- _Instructions to follow_: Find "due).prove = s.prove := rfl" and "live s f = .next (f" in the records below. Copy the lines holding them and every line between, exactly, and no others.

- _Material for this exercise_:
-- ==== Sys2Proof/Certificates/Slice0/Obligations.lean ====
section
/-! DEFINITION. The statements for the provers, each a proposition named for what it states. -/

section

open Sys2Proof Sys2Proof.Machine

/-! ### The step, the supply and what every command keeps -/

/-- A step with a command in the queue is that command's effect on the state with the queue's rest. -/
def Obligations.StepTakesTheFrontCommand : Prop :=
  ∀ (c : Instr) (rest : List Instr) (s : State), s.pending = c :: rest →
    step s = exec c { s with pending := rest }

/-- A step with nothing waiting: a released part's elapsed count goes on by 1 ms, any other part is as it was (the
model's choice, log 1). -/
def Obligations.EmptyQueueStepPassesOneMillisecond : Prop :=
  ∀ s : State, s.pending = [] →
    step s = .next (if s.power = .released then { s with now := s.now + ms 1 } else s)

/-- A part that is off with a new store starts up empty: sequence counter, mark, clock and book 0, no records, both
banks EMPTY, no remembered delivery, the loss state clear, no STORE_FAULT, and factors as configured. -/
def Obligations.NewStoreStartsEmpty : Prop :=
  ∀ (memory : Option (List ConfigPair)) (s : State), s.power = .off → s.store = Store.new → ∃ t : State,
    exec (.supplyUp memory []) s = .next t ∧ t.power = .startUp ∧ t.cfg = download memory ∧
    t.ju.recs = [] ∧ t.ju.counter = 0 ∧ t.ju.mark = 0 ∧ t.lc.clock = 0 ∧ t.lc.sure = false ∧
    t.su.book = 0 ∧ t.su.memory = [] ∧ t.su.loss = false ∧ t.sc.fault = false ∧ t.sc.damaged = [] ∧
    t.pbu.banks = ⟨Bank.empty, Bank.empty⟩ ∧
    (∀ h, (t.mu.get h).table = ((download memory).params.hose.get h).factors)

/-- SUPPLY_UP on a part that is off: the configuration is read, the store is taken as read at this moment, and
counter, mark, clock, banks and book come from it. On a part that is up it changes nothing. Where it speaks of a
mark more than 1,024 below the counter (log 25), of a record OPEN at or below the book sequence and named by no
entry (log 27), of which areas fail their check at this reading (log 24) and of the bytes an area's check covers
(log 52), that is the model's choice. -/
def Obligations.SupplyUpReadsConfigurationAndStore : Prop :=
  ∀ (memory : Option (List ConfigPair)) (failing : List AreaName) (s : State),
    (s.power = .off →
      let st := failing.foldl Store.damage s.store
      ∃ t : State, exec (.supplyUp memory failing) s = .next t ∧
        t.pending = s.pending ∧ t.power = .startUp ∧ t.cfg = download memory ∧ t.store = st ∧
        t.sc.damaged = st.damagedAreas ∧ (t.sc.fault = true ↔ st.damagedAreas ≠ []) ∧
        t.ju.counter = counterAt st.headerOf st.records ∧
        t.ju.mark = st.headerOf.mark ∧
        t.lc.clock = clockAt st st.records ∧ t.lc.sure = false ∧
        t.su.book = (settle st.stockOf st.records).book ∧
        t.pbu.banks = st.banksOf.settle ∧
        t.mt = Mt.initial ∧ t.pump = Pump.initial ∧ t.prove = Prove.initial ∧ t.pp = Pp.initial) ∧
    (s.power ≠ .off → exec (.supplyUp memory failing) s = .next s)

/-- STARTUP_RELEASE once the writes of recovery have ended: the link listens or, with no station id, is withdrawn;
the start number is the one drawn; each hose starts by its holster switch with its stage closed; and what recovery
has left stands. With a warning kept from start-up every block then takes it at that moment, as one that comes right
after RELEASE. Before that it changes nothing. Where it speaks of the drawn start number (log 5), the numbers
drawn (log 6) and the blocks' order at the warning (log 14), that is the model's choice. -/
def Obligations.ReleaseBeginsTheWork : Prop :=
  ∀ (outA outB carrier : Bool) (s : State),
    (recoveryDone s = true → s.warnPending = false →
      ∃ t : State, exec (.startupRelease outA outB carrier) s = .next t ∧
        t.pending = s.pending ∧ t.power = .released ∧ t.warned = s.warned ∧
        t.lc.link = (if s.cfg.params.station.isSome then .listen else .withdrawn) ∧
        t.lc.startNumber = Config.startNumberDraw s.draws ∧ t.draws = s.draws + 1 ∧
        t.lc.clock = s.lc.clock ∧ t.lc.sure = false ∧ t.lc.queue = [] ∧ t.lc.carrier = carrier ∧
        t.hc.a = Hc.initial outA ∧ t.hc.b = Hc.initial outB ∧
        t.ju = s.ju ∧ t.su = s.su ∧ t.pbu = s.pbu ∧ t.mu = s.mu ∧ t.store = s.store ∧ t.cfg = s.cfg) ∧
    (recoveryDone s = true → s.warnPending = true → ∃ u t : State,
      exec (.startupRelease outA outB carrier) { s with warnPending := false } = .next u ∧
      exec (.startupRelease outA outB carrier) s = .next t ∧
      (s.warned = false → exec .powerFailWarning u = .next t) ∧
      t.power = .released ∧ t.warned = true ∧ t.warnPending = false ∧ t.pending = s.pending ∧ t.lc.queue = [] ∧
      (siteLine t).powerFailing = true) ∧
    (recoveryDone s = false → exec (.startupRelease outA outB carrier) s = .next s)

/-- The power-fail warning on a released part that has not taken it: no frame waits or is sent, the pump is
stopped, both stages are closed, no request waits in the journal, the query waits are ended, no hose is in a
session or dispensing, and the inspect page is closed. A warning taken is not taken again, and one that comes
during start-up is kept for RELEASE. -/
def Obligations.WarningEndsTheWork : Prop :=
  ∀ s : State,
    (s.power = .released → s.warned = false →
      ∃ t : State, exec .powerFailWarning s = .next t ∧
        t.warned = true ∧ t.power = .released ∧ t.lc.queue = [] ∧ t.lc.countdown = none ∧ t.lc.tx = none ∧
        t.pump.state = .stopped ∧ t.pump.level = s.pump.level ∧ t.pump.fallAt = s.pump.fallAt ∧
        t.ju.waiting = [] ∧ t.mt.wait = Two.both .none ∧ t.inspect.closeAt = none ∧
        (∀ h, (t.hc.get h).stage = .closed) ∧
        (∀ h, (t.hc.get h).state ≠ .identifying ∧ (t.hc.get h).state ≠ .awaitKey ∧
          (t.hc.get h).state ≠ .querying ∧ (t.hc.get h).state ≠ .authorised ∧
          (t.hc.get h).state ≠ .flowing ∧ (t.hc.get h).state ≠ .stopping)) ∧
    (s.power = .released → s.warned = true → exec .powerFailWarning s = .next s) ∧
    (s.power = .startUp → exec .powerFailWarning s = .next { s with warnPending := true })
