-- ==== Sys2Proof/Laws/State.lean ====
section
/-! SUPPORT. What the updates of per-hose state leave: one lemma per field per update, each true by
computation. -/

namespace Sys2Proof

@[simp] theorem Two.get_both {α : Type} (x : α) (h : Hose) : (Two.both x).get h = x := by cases h <;> rfl

@[simp] theorem Two.get_set_self {α : Type} (t : Two α) (h : Hose) (x : α) : (t.set h x).get h = x := by
  cases h <;> rfl

@[simp] theorem Two.get_set_other {α : Type} (t : Two α) (h : Hose) (x : α) :
    (t.set h x).get h.other = t.get h.other := by cases h <;> rfl

theorem Two.get_set_of_ne {α : Type} (t : Two α) {h k : Hose} (x : α) (hk : k ≠ h) :
    (t.set h x).get k = t.get k := by cases h <;> cases k <;> first | rfl | exact absurd rfl hk

@[simp] theorem Two.set_set {α : Type} (t : Two α) (h : Hose) (x y : α) :
    (t.set h x).set h y = t.set h y := by cases h <;> rfl

@[simp] theorem Two.set_get {α : Type} (t : Two α) (h : Hose) : t.set h (t.get h) = t := by cases h <;> rfl

end Sys2Proof

namespace Sys2Proof.Machine

variable (s : State) (h : Hose)

section UpdHc
variable (f : Hc → Hc)
@[simp] theorem updHc_hc : (s.updHc h f).hc = s.hc.set h (f (s.hc.get h)) := rfl
@[simp] theorem updHc_pending : (s.updHc h f).pending = s.pending := rfl
@[simp] theorem updHc_power : (s.updHc h f).power = s.power := rfl
@[simp] theorem updHc_warned : (s.updHc h f).warned = s.warned := rfl
@[simp] theorem updHc_now : (s.updHc h f).now = s.now := rfl
@[simp] theorem updHc_draws : (s.updHc h f).draws = s.draws := rfl
@[simp] theorem updHc_cfg : (s.updHc h f).cfg = s.cfg := rfl
@[simp] theorem updHc_store : (s.updHc h f).store = s.store := rfl
@[simp] theorem updHc_lc : (s.updHc h f).lc = s.lc := rfl
@[simp] theorem updHc_tiu : (s.updHc h f).tiu = s.tiu := rfl
@[simp] theorem updHc_mt : (s.updHc h f).mt = s.mt := rfl
@[simp] theorem updHc_au : (s.updHc h f).au = s.au := rfl
@[simp] theorem updHc_mu : (s.updHc h f).mu = s.mu := rfl
@[simp] theorem updHc_pump : (s.updHc h f).pump = s.pump := rfl
@[simp] theorem updHc_ju : (s.updHc h f).ju = s.ju := rfl
@[simp] theorem updHc_pbu : (s.updHc h f).pbu = s.pbu := rfl
@[simp] theorem updHc_su : (s.updHc h f).su = s.su := rfl
@[simp] theorem updHc_sc : (s.updHc h f).sc = s.sc := rfl
@[simp] theorem updHc_pp : (s.updHc h f).pp = s.pp := rfl
@[simp] theorem updHc_prove : (s.updHc h f).prove = s.prove := rfl
@[simp] theorem updHc_inspect : (s.updHc h f).inspect = s.inspect := rfl
end UpdHc

section UpdMu
variable (f : Mu → Mu)
@[simp] theorem updMu_mu : (s.updMu h f).mu = s.mu.set h (f (s.mu.get h)) := rfl
@[simp] theorem updMu_pending : (s.updMu h f).pending = s.pending := rfl
@[simp] theorem updMu_power : (s.updMu h f).power = s.power := rfl
@[simp] theorem updMu_warned : (s.updMu h f).warned = s.warned := rfl
@[simp] theorem updMu_now : (s.updMu h f).now = s.now := rfl
@[simp] theorem updMu_draws : (s.updMu h f).draws = s.draws := rfl
@[simp] theorem updMu_cfg : (s.updMu h f).cfg = s.cfg := rfl
@[simp] theorem updMu_store : (s.updMu h f).store = s.store := rfl
@[simp] theorem updMu_lc : (s.updMu h f).lc = s.lc := rfl
@[simp] theorem updMu_tiu : (s.updMu h f).tiu = s.tiu := rfl
@[simp] theorem updMu_mt : (s.updMu h f).mt = s.mt := rfl
@[simp] theorem updMu_au : (s.updMu h f).au = s.au := rfl
@[simp] theorem updMu_hc : (s.updMu h f).hc = s.hc := rfl
@[simp] theorem updMu_pump : (s.updMu h f).pump = s.pump := rfl
@[simp] theorem updMu_ju : (s.updMu h f).ju = s.ju := rfl
@[simp] theorem updMu_pbu : (s.updMu h f).pbu = s.pbu := rfl
@[simp] theorem updMu_su : (s.updMu h f).su = s.su := rfl
@[simp] theorem updMu_sc : (s.updMu h f).sc = s.sc := rfl
@[simp] theorem updMu_pp : (s.updMu h f).pp = s.pp := rfl
@[simp] theorem updMu_prove : (s.updMu h f).prove = s.prove := rfl
@[simp] theorem updMu_inspect : (s.updMu h f).inspect = s.inspect := rfl
end UpdMu

section UpdTiu
variable (f : Tiu → Tiu)
@[simp] theorem updTiu_tiu : (s.updTiu h f).tiu = s.tiu.set h (f (s.tiu.get h)) := rfl
@[simp] theorem updTiu_pending : (s.updTiu h f).pending = s.pending := rfl
@[simp] theorem updTiu_power : (s.updTiu h f).power = s.power := rfl
@[simp] theorem updTiu_warned : (s.updTiu h f).warned = s.warned := rfl
@[simp] theorem updTiu_now : (s.updTiu h f).now = s.now := rfl
@[simp] theorem updTiu_draws : (s.updTiu h f).draws = s.draws := rfl
@[simp] theorem updTiu_cfg : (s.updTiu h f).cfg = s.cfg := rfl
@[simp] theorem updTiu_store : (s.updTiu h f).store = s.store := rfl
@[simp] theorem updTiu_lc : (s.updTiu h f).lc = s.lc := rfl
@[simp] theorem updTiu_mt : (s.updTiu h f).mt = s.mt := rfl
@[simp] theorem updTiu_au : (s.updTiu h f).au = s.au := rfl
@[simp] theorem updTiu_mu : (s.updTiu h f).mu = s.mu := rfl
@[simp] theorem updTiu_hc : (s.updTiu h f).hc = s.hc := rfl
@[simp] theorem updTiu_pump : (s.updTiu h f).pump = s.pump := rfl
@[simp] theorem updTiu_ju : (s.updTiu h f).ju = s.ju := rfl
@[simp] theorem updTiu_pbu : (s.updTiu h f).pbu = s.pbu := rfl
@[simp] theorem updTiu_su : (s.updTiu h f).su = s.su := rfl
@[simp] theorem updTiu_sc : (s.updTiu h f).sc = s.sc := rfl
@[simp] theorem updTiu_pp : (s.updTiu h f).pp = s.pp := rfl
@[simp] theorem updTiu_prove : (s.updTiu h f).prove = s.prove := rfl
@[simp] theorem updTiu_inspect : (s.updTiu h f).inspect = s.inspect := rfl
end UpdTiu

section UpdSession
variable (f : Session → Session)
@[simp] theorem updSession_session :
    (s.updSession h f).au.session = s.au.session.set h (f (s.au.session.get h)) := rfl
@[simp] theorem updSession_preset : (s.updSession h f).au.preset = s.au.preset := rfl
@[simp] theorem updSession_digits : (s.updSession h f).au.digits = s.au.digits := rfl
@[simp] theorem updSession_pending : (s.updSession h f).pending = s.pending := rfl
@[simp] theorem updSession_power : (s.updSession h f).power = s.power := rfl
@[simp] theorem updSession_warned : (s.updSession h f).warned = s.warned := rfl
@[simp] theorem updSession_now : (s.updSession h f).now = s.now := rfl
@[simp] theorem updSession_draws : (s.updSession h f).draws = s.draws := rfl
@[simp] theorem updSession_cfg : (s.updSession h f).cfg = s.cfg := rfl
@[simp] theorem updSession_store : (s.updSession h f).store = s.store := rfl
@[simp] theorem updSession_lc : (s.updSession h f).lc = s.lc := rfl
@[simp] theorem updSession_tiu : (s.updSession h f).tiu = s.tiu := rfl
@[simp] theorem updSession_mt : (s.updSession h f).mt = s.mt := rfl
@[simp] theorem updSession_mu : (s.updSession h f).mu = s.mu := rfl
@[simp] theorem updSession_hc : (s.updSession h f).hc = s.hc := rfl
@[simp] theorem updSession_pump : (s.updSession h f).pump = s.pump := rfl
@[simp] theorem updSession_ju : (s.updSession h f).ju = s.ju := rfl
@[simp] theorem updSession_pbu : (s.updSession h f).pbu = s.pbu := rfl
@[simp] theorem updSession_su : (s.updSession h f).su = s.su := rfl
@[simp] theorem updSession_sc : (s.updSession h f).sc = s.sc := rfl
@[simp] theorem updSession_pp : (s.updSession h f).pp = s.pp := rfl
@[simp] theorem updSession_prove : (s.updSession h f).prove = s.prove := rfl
@[simp] theorem updSession_inspect : (s.updSession h f).inspect = s.inspect := rfl
end UpdSession

section Reach
variable (due : Nat)
@[simp] theorem reach_now : (s.reach due).now = max s.now due := rfl
@[simp] theorem reach_pending : (s.reach due).pending = s.pending := rfl
@[simp] theorem reach_power : (s.reach due).power = s.power := rfl
@[simp] theorem reach_warned : (s.reach due).warned = s.warned := rfl
@[simp] theorem reach_draws : (s.reach due).draws = s.draws := rfl
@[simp] theorem reach_cfg : (s.reach due).cfg = s.cfg := rfl
@[simp] theorem reach_store : (s.reach due).store = s.store := rfl
@[simp] theorem reach_lc : (s.reach due).lc = s.lc := rfl
@[simp] theorem reach_tiu : (s.reach due).tiu = s.tiu := rfl
@[simp] theorem reach_mt : (s.reach due).mt = s.mt := rfl
@[simp] theorem reach_au : (s.reach due).au = s.au := rfl
@[simp] theorem reach_mu : (s.reach due).mu = s.mu := rfl
@[simp] theorem reach_hc : (s.reach due).hc = s.hc := rfl
@[simp] theorem reach_pump : (s.reach due).pump = s.pump := rfl
@[simp] theorem reach_ju : (s.reach due).ju = s.ju := rfl
@[simp] theorem reach_pbu : (s.reach due).pbu = s.pbu := rfl
@[simp] theorem reach_su : (s.reach due).su = s.su := rfl
@[simp] theorem reach_sc : (s.reach due).sc = s.sc := rfl
@[simp] theorem reach_pp : (s.reach due).pp = s.pp := rfl
@[simp] theorem reach_prove : (s.reach due).prove = s.prove := rfl
@[simp] theorem reach_inspect : (s.reach due).inspect = s.inspect := rfl
end Reach

/-- A command of a part that has been released has its effect. -/
theorem live_released {s : State} (f : State → State) (hs : s.power = .released) :
    live s f = .next (f s) := by simp [live, hs]

/-- Before RELEASE such a command changes nothing. -/
theorem live_not_released {s : State} (f : State → State) (hs : s.power ≠ .released) :
    live s f = .next s := by simp [live, hs]

/-- A time-driven command whose timer runs has its effect at the due time. -/
@[simp] theorem atDue_some (t : Nat) (s : State) (f : State → State) : atDue (some t) s f = f (s.reach t) := rfl

/-- One whose timer is stopped changes nothing. -/
@[simp] theorem atDue_none (s : State) (f : State → State) : atDue none s f = s := rfl

end Sys2Proof.Machine
end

- _Your solution_:
@[simp] theorem reach_prove : (s.reach due).prove = s.prove := rfl
@[simp] theorem reach_inspect : (s.reach due).inspect = s.inspect := rfl
end Reach

/-- A command of a part that has been released has its effect. -/
theorem live_released {s : State} (f : State → State) (hs : s.power = .released) :
    live s f = .next (f s) := by simp [live, hs]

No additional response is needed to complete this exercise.